Return the data below exactly, but only from the line containing "(g.freeS n).batches = g.batches := rfl" through the line containing "(g.freeS n).wait = g.wait := rfl", with both of those lines included.

____ Information supplied

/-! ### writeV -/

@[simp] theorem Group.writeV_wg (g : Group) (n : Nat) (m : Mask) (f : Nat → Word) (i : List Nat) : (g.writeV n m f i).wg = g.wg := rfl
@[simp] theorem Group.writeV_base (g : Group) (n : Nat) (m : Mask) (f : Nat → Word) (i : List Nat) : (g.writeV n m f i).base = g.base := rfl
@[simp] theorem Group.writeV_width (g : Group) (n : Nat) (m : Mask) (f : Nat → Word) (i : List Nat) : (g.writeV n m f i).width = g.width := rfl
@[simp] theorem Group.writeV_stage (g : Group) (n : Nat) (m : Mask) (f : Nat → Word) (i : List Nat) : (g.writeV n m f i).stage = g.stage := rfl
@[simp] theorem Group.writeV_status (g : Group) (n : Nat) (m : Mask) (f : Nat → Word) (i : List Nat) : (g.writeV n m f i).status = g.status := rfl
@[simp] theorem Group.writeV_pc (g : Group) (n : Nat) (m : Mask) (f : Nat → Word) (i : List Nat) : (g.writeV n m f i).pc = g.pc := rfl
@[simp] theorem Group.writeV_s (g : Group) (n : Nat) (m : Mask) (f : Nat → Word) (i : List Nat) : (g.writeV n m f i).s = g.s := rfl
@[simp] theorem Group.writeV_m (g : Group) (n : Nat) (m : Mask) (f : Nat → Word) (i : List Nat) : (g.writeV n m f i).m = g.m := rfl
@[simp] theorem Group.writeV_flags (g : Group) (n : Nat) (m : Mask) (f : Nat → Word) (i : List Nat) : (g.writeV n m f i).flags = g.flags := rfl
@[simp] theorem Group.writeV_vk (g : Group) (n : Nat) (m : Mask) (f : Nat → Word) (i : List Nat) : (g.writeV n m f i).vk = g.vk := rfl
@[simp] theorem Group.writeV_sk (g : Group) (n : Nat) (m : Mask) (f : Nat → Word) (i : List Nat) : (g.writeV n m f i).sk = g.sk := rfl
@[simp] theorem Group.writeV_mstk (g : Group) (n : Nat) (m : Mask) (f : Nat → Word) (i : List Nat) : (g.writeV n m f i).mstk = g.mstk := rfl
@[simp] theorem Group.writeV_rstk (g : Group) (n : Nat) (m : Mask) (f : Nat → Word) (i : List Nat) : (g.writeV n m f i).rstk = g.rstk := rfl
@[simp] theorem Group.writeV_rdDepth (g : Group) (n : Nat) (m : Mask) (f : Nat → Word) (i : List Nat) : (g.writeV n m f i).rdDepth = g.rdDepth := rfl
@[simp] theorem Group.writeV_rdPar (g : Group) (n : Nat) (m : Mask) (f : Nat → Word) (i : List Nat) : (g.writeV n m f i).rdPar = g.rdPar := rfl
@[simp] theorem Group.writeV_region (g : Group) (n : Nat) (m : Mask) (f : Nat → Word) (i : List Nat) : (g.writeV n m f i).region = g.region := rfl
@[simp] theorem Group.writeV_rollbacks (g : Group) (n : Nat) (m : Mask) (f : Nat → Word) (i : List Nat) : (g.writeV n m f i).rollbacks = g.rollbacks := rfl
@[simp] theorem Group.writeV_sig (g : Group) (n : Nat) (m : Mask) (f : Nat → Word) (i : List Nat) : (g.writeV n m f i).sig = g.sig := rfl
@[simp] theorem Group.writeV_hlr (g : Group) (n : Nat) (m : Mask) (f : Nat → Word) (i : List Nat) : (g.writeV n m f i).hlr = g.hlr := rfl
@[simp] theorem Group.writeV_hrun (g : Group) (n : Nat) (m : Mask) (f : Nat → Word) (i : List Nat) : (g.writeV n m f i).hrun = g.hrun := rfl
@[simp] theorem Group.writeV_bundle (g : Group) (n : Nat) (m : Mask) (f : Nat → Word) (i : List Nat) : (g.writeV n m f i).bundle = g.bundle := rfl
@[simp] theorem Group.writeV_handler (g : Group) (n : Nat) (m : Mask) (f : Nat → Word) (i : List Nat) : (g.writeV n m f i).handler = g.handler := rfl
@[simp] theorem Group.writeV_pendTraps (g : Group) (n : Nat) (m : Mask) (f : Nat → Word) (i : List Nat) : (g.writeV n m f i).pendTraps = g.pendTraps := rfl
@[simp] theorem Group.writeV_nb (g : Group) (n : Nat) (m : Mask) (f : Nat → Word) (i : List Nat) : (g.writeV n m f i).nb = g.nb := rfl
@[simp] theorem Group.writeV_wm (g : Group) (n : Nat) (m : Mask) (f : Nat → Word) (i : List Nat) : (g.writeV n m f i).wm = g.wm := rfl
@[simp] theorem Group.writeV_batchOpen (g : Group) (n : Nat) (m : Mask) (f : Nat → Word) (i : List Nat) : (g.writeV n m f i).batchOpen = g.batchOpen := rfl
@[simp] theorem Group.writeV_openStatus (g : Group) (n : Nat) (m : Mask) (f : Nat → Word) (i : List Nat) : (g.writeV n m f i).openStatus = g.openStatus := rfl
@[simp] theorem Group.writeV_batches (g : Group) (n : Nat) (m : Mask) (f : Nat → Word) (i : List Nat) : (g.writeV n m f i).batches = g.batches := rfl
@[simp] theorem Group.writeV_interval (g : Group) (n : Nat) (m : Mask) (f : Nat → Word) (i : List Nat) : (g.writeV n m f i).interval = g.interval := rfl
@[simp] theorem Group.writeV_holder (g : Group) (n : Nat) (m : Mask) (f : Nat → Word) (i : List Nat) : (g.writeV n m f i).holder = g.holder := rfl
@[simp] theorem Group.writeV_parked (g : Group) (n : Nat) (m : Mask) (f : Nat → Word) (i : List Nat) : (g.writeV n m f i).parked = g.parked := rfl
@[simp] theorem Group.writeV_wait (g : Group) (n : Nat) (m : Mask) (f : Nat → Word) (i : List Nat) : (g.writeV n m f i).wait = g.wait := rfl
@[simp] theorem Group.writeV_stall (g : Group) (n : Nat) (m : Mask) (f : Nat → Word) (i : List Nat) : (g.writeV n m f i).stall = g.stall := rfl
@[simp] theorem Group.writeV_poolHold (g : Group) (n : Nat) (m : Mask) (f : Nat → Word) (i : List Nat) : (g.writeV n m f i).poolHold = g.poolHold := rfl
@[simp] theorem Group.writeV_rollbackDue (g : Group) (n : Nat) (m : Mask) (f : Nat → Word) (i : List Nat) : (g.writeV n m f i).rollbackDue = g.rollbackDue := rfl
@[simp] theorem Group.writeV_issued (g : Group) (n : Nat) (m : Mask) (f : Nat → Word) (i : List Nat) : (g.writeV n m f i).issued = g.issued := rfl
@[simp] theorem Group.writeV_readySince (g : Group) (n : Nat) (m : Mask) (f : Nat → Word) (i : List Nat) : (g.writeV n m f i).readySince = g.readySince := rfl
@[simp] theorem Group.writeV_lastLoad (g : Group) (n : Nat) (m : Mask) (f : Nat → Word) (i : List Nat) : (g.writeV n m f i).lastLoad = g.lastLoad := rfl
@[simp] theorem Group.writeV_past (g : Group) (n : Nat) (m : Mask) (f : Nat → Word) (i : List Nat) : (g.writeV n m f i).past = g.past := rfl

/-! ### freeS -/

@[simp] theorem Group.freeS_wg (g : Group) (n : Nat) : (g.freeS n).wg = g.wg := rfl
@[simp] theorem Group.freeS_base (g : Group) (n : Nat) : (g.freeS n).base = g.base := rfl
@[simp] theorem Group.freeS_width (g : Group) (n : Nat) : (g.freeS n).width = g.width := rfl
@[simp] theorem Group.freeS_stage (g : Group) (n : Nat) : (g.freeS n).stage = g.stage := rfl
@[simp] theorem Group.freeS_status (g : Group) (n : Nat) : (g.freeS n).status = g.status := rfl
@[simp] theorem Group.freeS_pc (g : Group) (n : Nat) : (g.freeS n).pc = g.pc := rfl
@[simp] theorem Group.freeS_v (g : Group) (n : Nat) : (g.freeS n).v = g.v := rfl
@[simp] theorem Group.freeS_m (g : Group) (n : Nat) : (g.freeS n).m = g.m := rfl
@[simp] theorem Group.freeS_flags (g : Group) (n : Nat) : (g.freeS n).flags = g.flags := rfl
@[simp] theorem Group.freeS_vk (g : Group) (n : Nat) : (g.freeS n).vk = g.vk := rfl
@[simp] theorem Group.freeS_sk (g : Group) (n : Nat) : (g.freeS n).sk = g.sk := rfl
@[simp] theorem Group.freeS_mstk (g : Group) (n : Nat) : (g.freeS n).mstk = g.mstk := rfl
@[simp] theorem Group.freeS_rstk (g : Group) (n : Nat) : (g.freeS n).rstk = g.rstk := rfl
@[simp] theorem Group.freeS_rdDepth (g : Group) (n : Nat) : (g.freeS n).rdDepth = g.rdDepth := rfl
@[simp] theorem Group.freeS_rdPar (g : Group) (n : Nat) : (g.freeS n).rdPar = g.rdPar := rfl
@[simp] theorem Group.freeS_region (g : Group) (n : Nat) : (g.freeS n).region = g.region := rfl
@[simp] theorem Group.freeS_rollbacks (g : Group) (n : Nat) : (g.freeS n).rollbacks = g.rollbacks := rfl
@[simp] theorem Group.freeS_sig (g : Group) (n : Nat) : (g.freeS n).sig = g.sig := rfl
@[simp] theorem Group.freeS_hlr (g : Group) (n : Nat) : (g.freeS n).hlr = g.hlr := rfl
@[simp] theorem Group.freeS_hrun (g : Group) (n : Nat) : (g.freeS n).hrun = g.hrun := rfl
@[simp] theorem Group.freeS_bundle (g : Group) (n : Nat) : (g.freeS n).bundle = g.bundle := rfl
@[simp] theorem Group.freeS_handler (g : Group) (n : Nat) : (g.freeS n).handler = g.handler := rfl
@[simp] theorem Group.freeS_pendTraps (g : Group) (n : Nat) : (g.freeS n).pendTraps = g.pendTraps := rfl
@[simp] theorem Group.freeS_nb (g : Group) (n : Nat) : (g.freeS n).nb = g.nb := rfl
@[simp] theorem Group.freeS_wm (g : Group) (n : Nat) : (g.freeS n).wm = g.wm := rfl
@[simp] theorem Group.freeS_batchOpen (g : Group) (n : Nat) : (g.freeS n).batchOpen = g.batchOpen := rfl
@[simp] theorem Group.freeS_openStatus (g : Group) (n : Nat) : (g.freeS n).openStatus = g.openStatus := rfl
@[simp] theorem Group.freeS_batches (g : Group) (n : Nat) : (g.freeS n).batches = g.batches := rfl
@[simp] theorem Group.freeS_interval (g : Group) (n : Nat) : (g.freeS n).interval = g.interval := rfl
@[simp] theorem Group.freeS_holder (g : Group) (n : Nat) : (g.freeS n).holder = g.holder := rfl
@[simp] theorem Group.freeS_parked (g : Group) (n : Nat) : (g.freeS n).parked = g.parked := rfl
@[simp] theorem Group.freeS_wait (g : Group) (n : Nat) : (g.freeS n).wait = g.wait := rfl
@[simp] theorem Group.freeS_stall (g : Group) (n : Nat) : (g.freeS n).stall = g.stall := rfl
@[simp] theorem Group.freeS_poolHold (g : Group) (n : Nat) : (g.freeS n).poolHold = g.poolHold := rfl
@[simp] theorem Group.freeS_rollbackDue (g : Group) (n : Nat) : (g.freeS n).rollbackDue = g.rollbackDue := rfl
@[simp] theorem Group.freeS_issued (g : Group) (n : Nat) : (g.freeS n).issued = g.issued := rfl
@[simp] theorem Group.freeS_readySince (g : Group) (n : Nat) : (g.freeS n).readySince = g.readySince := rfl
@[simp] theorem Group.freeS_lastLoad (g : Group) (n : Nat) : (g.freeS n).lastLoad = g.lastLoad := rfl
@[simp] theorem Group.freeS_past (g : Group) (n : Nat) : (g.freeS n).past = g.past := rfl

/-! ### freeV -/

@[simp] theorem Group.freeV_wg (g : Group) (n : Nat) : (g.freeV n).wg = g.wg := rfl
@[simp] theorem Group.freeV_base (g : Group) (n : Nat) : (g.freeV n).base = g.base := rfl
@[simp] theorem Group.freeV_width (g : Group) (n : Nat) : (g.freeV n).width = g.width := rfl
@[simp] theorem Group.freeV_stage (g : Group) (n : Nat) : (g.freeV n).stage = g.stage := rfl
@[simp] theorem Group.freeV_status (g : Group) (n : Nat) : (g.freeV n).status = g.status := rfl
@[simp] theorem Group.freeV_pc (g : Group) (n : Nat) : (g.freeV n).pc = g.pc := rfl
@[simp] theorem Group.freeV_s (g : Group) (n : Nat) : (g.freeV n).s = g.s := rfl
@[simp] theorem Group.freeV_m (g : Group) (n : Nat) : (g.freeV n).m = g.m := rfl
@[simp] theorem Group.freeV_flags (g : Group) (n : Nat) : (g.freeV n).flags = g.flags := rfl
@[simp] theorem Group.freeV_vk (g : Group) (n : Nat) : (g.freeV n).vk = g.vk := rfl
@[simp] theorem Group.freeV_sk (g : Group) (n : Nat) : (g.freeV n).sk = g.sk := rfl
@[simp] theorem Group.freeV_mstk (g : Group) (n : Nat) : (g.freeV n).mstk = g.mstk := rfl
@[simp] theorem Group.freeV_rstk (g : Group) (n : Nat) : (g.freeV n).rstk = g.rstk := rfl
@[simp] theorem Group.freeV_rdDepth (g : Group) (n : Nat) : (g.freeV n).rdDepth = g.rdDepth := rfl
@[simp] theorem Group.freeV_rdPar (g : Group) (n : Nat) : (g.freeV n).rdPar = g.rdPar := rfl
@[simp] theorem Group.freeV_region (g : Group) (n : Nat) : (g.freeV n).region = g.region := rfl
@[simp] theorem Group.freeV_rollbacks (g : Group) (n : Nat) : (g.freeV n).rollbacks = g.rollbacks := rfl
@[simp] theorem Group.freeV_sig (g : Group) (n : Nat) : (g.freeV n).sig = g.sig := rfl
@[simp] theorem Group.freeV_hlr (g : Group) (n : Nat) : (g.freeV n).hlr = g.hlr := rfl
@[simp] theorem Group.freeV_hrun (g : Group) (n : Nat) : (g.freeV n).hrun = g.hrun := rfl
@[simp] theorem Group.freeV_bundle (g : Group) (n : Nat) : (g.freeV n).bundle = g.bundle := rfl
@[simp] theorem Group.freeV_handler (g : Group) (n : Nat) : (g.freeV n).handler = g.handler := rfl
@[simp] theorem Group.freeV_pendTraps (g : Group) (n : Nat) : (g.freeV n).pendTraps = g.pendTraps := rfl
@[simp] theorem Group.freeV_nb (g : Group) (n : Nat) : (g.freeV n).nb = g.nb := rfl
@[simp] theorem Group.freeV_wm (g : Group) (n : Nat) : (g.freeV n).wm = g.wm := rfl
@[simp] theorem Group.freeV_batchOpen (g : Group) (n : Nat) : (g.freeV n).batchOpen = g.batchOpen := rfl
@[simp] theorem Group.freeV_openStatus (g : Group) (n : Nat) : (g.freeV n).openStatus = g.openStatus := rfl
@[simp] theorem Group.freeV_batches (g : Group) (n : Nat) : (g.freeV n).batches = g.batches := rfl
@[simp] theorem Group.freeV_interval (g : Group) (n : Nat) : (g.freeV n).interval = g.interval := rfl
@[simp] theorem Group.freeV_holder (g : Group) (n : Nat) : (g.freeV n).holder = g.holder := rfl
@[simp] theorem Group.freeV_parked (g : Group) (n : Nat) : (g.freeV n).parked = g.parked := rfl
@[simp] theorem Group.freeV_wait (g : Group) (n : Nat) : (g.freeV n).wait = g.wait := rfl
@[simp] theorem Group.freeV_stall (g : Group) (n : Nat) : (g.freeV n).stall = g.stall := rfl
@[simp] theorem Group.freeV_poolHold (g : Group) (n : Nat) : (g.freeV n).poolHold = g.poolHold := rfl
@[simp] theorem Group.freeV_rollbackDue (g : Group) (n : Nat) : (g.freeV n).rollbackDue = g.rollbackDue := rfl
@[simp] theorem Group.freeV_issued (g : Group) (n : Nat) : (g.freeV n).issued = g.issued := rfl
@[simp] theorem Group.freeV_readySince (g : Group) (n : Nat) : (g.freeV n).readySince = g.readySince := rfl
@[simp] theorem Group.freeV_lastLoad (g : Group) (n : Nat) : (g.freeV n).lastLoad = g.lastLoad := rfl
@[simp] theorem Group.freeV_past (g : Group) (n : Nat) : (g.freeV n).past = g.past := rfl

________
____ Information supplied

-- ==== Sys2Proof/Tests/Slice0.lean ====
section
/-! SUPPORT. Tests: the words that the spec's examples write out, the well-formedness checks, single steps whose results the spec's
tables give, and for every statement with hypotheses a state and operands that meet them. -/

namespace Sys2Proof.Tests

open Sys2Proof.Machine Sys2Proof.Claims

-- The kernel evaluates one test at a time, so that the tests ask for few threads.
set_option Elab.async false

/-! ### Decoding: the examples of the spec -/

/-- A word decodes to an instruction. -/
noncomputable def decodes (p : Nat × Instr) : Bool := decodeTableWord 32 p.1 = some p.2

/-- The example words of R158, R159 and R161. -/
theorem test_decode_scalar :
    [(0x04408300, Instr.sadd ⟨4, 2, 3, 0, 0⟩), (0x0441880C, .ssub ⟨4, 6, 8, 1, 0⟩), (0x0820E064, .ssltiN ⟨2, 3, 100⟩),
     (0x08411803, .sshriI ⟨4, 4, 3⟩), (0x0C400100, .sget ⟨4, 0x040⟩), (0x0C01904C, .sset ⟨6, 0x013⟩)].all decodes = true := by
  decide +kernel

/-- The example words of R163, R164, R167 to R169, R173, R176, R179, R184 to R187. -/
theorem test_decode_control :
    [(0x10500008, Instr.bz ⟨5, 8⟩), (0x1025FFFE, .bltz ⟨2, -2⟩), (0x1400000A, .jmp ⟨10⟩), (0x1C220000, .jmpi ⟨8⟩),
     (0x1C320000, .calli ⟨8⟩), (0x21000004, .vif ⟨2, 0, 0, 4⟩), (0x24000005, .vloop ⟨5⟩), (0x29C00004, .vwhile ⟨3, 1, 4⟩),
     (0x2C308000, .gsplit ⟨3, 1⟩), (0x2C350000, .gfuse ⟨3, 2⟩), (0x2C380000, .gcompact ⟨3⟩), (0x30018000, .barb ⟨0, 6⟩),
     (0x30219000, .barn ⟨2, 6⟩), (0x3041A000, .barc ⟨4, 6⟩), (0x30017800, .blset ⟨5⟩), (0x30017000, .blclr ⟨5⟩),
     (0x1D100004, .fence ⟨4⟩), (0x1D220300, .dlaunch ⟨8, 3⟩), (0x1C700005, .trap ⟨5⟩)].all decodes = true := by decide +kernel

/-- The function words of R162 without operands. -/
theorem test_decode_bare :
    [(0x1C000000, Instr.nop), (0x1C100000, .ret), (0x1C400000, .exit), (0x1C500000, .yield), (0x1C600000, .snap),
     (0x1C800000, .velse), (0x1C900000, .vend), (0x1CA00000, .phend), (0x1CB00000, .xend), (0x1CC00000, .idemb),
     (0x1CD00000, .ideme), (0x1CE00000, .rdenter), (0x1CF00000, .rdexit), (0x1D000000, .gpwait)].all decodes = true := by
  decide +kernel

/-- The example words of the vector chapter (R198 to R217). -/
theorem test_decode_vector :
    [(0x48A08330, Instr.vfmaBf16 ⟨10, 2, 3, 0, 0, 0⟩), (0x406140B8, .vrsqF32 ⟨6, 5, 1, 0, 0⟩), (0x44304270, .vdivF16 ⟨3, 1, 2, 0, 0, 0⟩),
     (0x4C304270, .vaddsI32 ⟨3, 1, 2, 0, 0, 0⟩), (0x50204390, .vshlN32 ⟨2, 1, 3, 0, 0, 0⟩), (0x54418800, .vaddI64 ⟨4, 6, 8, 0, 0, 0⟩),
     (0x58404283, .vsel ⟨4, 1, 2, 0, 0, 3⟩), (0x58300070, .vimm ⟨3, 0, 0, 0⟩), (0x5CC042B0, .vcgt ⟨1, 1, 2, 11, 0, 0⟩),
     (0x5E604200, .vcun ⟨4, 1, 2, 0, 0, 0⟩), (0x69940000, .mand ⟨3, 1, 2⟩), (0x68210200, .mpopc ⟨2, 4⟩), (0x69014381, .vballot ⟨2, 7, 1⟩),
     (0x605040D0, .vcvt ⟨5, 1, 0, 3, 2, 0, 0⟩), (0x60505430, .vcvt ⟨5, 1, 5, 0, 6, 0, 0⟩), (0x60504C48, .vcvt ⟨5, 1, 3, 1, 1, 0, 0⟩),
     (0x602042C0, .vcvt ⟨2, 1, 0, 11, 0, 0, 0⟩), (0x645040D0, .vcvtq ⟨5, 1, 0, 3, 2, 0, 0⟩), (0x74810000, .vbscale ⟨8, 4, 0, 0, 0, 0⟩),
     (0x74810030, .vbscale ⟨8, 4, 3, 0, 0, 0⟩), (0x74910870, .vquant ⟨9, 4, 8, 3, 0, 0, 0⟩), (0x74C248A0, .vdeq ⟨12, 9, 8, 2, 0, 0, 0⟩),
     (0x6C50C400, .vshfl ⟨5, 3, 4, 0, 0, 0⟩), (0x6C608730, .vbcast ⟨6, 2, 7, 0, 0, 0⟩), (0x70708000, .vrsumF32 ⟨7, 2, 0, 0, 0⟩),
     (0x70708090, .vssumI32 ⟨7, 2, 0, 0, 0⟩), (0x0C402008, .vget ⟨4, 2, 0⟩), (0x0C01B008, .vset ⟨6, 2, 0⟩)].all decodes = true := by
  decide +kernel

________

Response to this exercise >>
@[simp] theorem Group.freeS_batches (g : Group) (n : Nat) : (g.freeS n).batches = g.batches := rfl
@[simp] theorem Group.freeS_interval (g : Group) (n : Nat) : (g.freeS n).interval = g.interval := rfl
@[simp] theorem Group.freeS_holder (g : Group) (n : Nat) : (g.freeS n).holder = g.holder := rfl
@[simp] theorem Group.freeS_parked (g : Group) (n : Nat) : (g.freeS n).parked = g.parked := rfl
@[simp] theorem Group.freeS_wait (g : Group) (n : Nat) : (g.freeS n).wait = g.wait := rfl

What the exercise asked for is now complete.